The surprise plan forced through on
Saturday, 16 March called for a 6.75% "levy" on deposits up to EUR 100,000, and
9.99% on deposits over EUR 100,000. Although part of this “levy”, which is more
appropriately called a confiscation, would have
been offset by the issue of bank bonds, the Eurozone finance ministers departed
from all previous best practise and EU law.
Specifically nearly all bank
recapitalisations and restructurings protect depositors and impose losses on
bondholders. Moreover, deposits up to EUR 100,000 in the EU are insured to
their full value. No losses on bondholders were proposed, although these would
not have been sufficient in any case. And the Eurozone tried to twist reality,
explaining that this was a “levy”, or tax, on deposits, not an outright
confiscation.
But at the heart of the issue is a dramatic
refusal by the Eurozone finance ministers to understand basic financial
reality. By embarking on this step, they dramatically undermine faith in the
European banking system. Although they claim that this is a “unique instance”

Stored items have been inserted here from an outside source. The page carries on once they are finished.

-- ==== Sys2Proof/Laws/EffService.lean ====
section
/-!
SUPPORT. What the service unit's commands do (17_faults_reset.md R545 to R549, R555 to R557).
-/
namespace Sys2Proof.Machine

/-- What one element of a fold establishes, and every later one keeps, holds at the end. -/
theorem foldl_at {α : Type} {f : State → α → State} {J P : State → Prop} {a : α} {l : List α} (ha : a ∈ l) (hj : ∀ s b, J s → J (f
    s b))
    (hs : ∀ s, J s → P (f s a)) (hk : ∀ s b, J s → P s → P (f s b)) {s : State} (h : J s) : P (l.foldl f s) := by
  have keep : ∀ (l : List α) (s : State), J s → P s → P (l.foldl f s) := by
    intro l
    induction l with
    | nil => intro s _ hp; exact hp
    | cons b l ih => intro s hJ hp; exact ih _ (hj s b hJ) (hk s b hJ hp)
  induction l generalizing s with
  | nil => cases ha
  | cons b l ih =>
    rcases List.mem_cons.1 ha with rfl | hm
    · exact keep l _ (hj s a h) (hs s h)
    · exact ih hm (hj s b h)

/-- What every element of a fold keeps holds at the end. -/
theorem foldl_keep {α : Type} {f : State → α → State} {P : State → Prop} (l : List α) (hk : ∀ s b, P s → P (f s b)) {s : State} (h
    : P s) :
    P (l.foldl f s) := by
  induction l generalizing s with
  | nil => exact h
  | cons b l ih => exact ih (hk s b h)

theorem mem_allParts {p : Nat} (h : p < 12) : p ∈ allParts := List.mem_range.2 h

theorem State.event_regs (s : State) (a b : Nat) : (s.event a b).regs = s.regs := by
  unfold State.event
  split <;> rfl

theorem State.sense_fd (s : State) (f : RF) : s.sense.fd f = s.fd f := by
  refine State.fd_of_regs ?_ f
  unfold State.sense
  dsimp only
  split
  · rfl
  · exact State.event_regs ..

theorem State.sense_inv {s : State} (i : s.Inv) : s.sense.Inv := (State.sense_keeps (M := 2305843009213693951) (by decide) (.refl
    _)).inv i

theorem State.setMode_fd {s : State} (i : s.Inv) (m : Nat) : (s.setMode m).fd Rg.SVC_STATE_MODE = m % 8 := by
  unfold State.setMode
  rw [State.sense_fd, State.fd_setF_self i _ _ (by decide)]; rfl

theorem State.setMode_inv {s : State} (i : s.Inv) (m : Nat) : (s.setMode m).Inv := State.sense_inv (State.setF_inv i _ _)

theorem State.passTo_now (s : State) (d : Nat) : d ≤ (s.passTo d).now := by
  simp only [State.passTo, State.pass]; omega

/-- The HALT and HELD bits of a partition after a step of a fold over the partitions. -/
theorem State.dspHalt_inv {s : State} (i : s.Inv) (p v : Nat) : (s.dspHalt p v).Inv := (State.dspHalt_keeps (M :=
    2305843009213693951) (by decide) (.refl _) p v).inv i

theorem State.dspHalt_rd {s : State} (i : s.Inv) (p v : Nat) {a : Nat} (n : a ≠ Rg.DSP_CTRL p) : (s.dspHalt p v).rd a = s.rd a := by
  have h : (s.setF (Rg.DSP_CTRL_HALT p) v).rd a = s.rd a := State.rd_setF_ne i v n
  unfold State.dspHalt
  dsimp only
  split
  · exact h
  · split <;> exact h

theorem State.dspHalt_self {s : State} (i : s.Inv) (p v : Nat) : (s.dspHalt p v).fd (Rg.DSP_CTRL_HALT p) = v % 2 := by
  have h : (s.setF (Rg.DSP_CTRL_HALT p) v).fd (Rg.DSP_CTRL_HALT p) = v % 2 := State.fd_setF_self i _ v (Nat.le_of_ble_eq_true rfl)
  unfold State.dspHalt
  dsimp only
  split
  · exact h
  · split <;> exact h

theorem keyTouch_spec (s : State) (i : s.Inv) (hp : s.phase = .running) (ht : s.service.touch = none) :
    ∃ t, exec .keyTouch s = .next t ∧ t.service.touch = some s.now ∧ t.fd Rg.SVC_STATE_KEY_HELD = 1 ∧ t.fd Rg.SVC_STATE_HOLD_100MS
        = 0 := by
  refine ⟨_, rfl, ?_⟩
  unfold State.touch
  rw [if_neg (by simp [hp, ht])]
  refine ⟨by simp [State.modSvc], ?_, ?_⟩
  · simp (disch := (first
            | decide | exact Nat.le_of_ble_eq_true rfl | exact RF.apart_bits rfl
            | (refine RF.apart_addr ?_; simp only [Rg.SVC_STATE_KEY_HELD, Rg.SVC_STATE, Rg.SVC_STATE_HOLD_100MS]; omega)
            | (simp only [ne_eq, Rg.SVC_STATE_KEY_HELD, Rg.SVC_STATE, Rg.SVC_STATE_HOLD_100MS]; omega)
            | simp (maxDischargeDepth := 40) [*])) []
  · simp (disch := (first
            | decide | exact Nat.le_of_ble_eq_true rfl | exact RF.apart_bits rfl
            | (refine RF.apart_addr ?_; simp only [Rg.SVC_STATE_KEY_HELD, Rg.SVC_STATE, Rg.SVC_STATE_HOLD_100MS]; omega)
            | (simp only [ne_eq, Rg.SVC_STATE_KEY_HELD, Rg.SVC_STATE, Rg.SVC_STATE_HOLD_100MS]; omega)
            | simp (maxDischargeDepth := 40) [*])) []

theorem State.holdSegment_eq {s : State} {n t0 : Nat} (ht : s.service.touch = some t0) (hn : n < 8) :
    s.holdSegment n = ((s.passTo (1250000000 * (n + 1) + t0)).noteHold t0).modSvc fun v => { v with lit := max v.lit (n + 1) } := by
  unfold State.holdSegment
  simp only [ht, Nat.not_le.2 hn, if_false]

(the same term used for the Greek government bond haircuts), it is only a
question of time before the hyper-indebted governments of Spain, Italy, Belgium
and perhaps France follow suit.
The Eurozone has had over a year to prepare
for this crisis, but sprang the idea of a levy at the last minute as a fait
accompli. This is where I am led to believe that there is both a deep
misunderstanding of modern finance, as well as a deliberate intent to “make an
example” of a small country.
This latter attempt was already tried in Greece,
but apparently there is no satisfying the appetite of the German political
class for “making examples” of hapless countries, particularly if they are
smaller ones.
How do I come to this conclusion? Through a
very simple assessment of the public statements of German officials, which have
changed so many times in the last week.
The Russian Money Laundering Thesis
The German position building up over the
past year is that Cyprus is a haven for Russian money laundering. WolfgangSchauble led the offensive as quoted by Bloomberg:
“Suspicion arises -- and it’s plain
to see -- because Russian investment in Cyprus is so high and at the same time
Cypriot investment in Russia is high,” Schaeuble said today on Germany’s ARD television 2+Leif program.
“You may ask why Cyprus is the second-largest foreign investor in Russia and we
need clear answers to that.”
In fact, transactions between Russia and
Cyprus are governed by a double tax treaty, which together with the
English-language business culture, Cyprus' 10% tax for non-resident companies, and
the ease of registering and operating companies has made Cyprus an attractive
location for Russian companies.
Cyprus is regulated by European law and by the OECD’s Financial Action Task Force (FATF), and cooperates fully
with the EU MONEYVAL. The latest MONEYVALevaluation report can be seen here.
So the first logical fallacy is that Cyprus
must be punished for a crime it hasn’t committed: being an attractive location
for Russian investments.
Let’s assume that this “crime” is true:
that Cyprus is a hub of Russian money laundering. What is the solution? Is the
solution to destroy the country’s banking system, which is what the current
Eurozone solution is doing?
Or is the solution to tighten EU rules on
money laundering, pricing transfers and tax avoidance schemes, affecting not
only Cyprus, but jurisdictions such as The Netherlands, Luxembourg, Lichtenstein,
London, Jersey, Guernsey, Ireland, Isle of Man, Malta and others?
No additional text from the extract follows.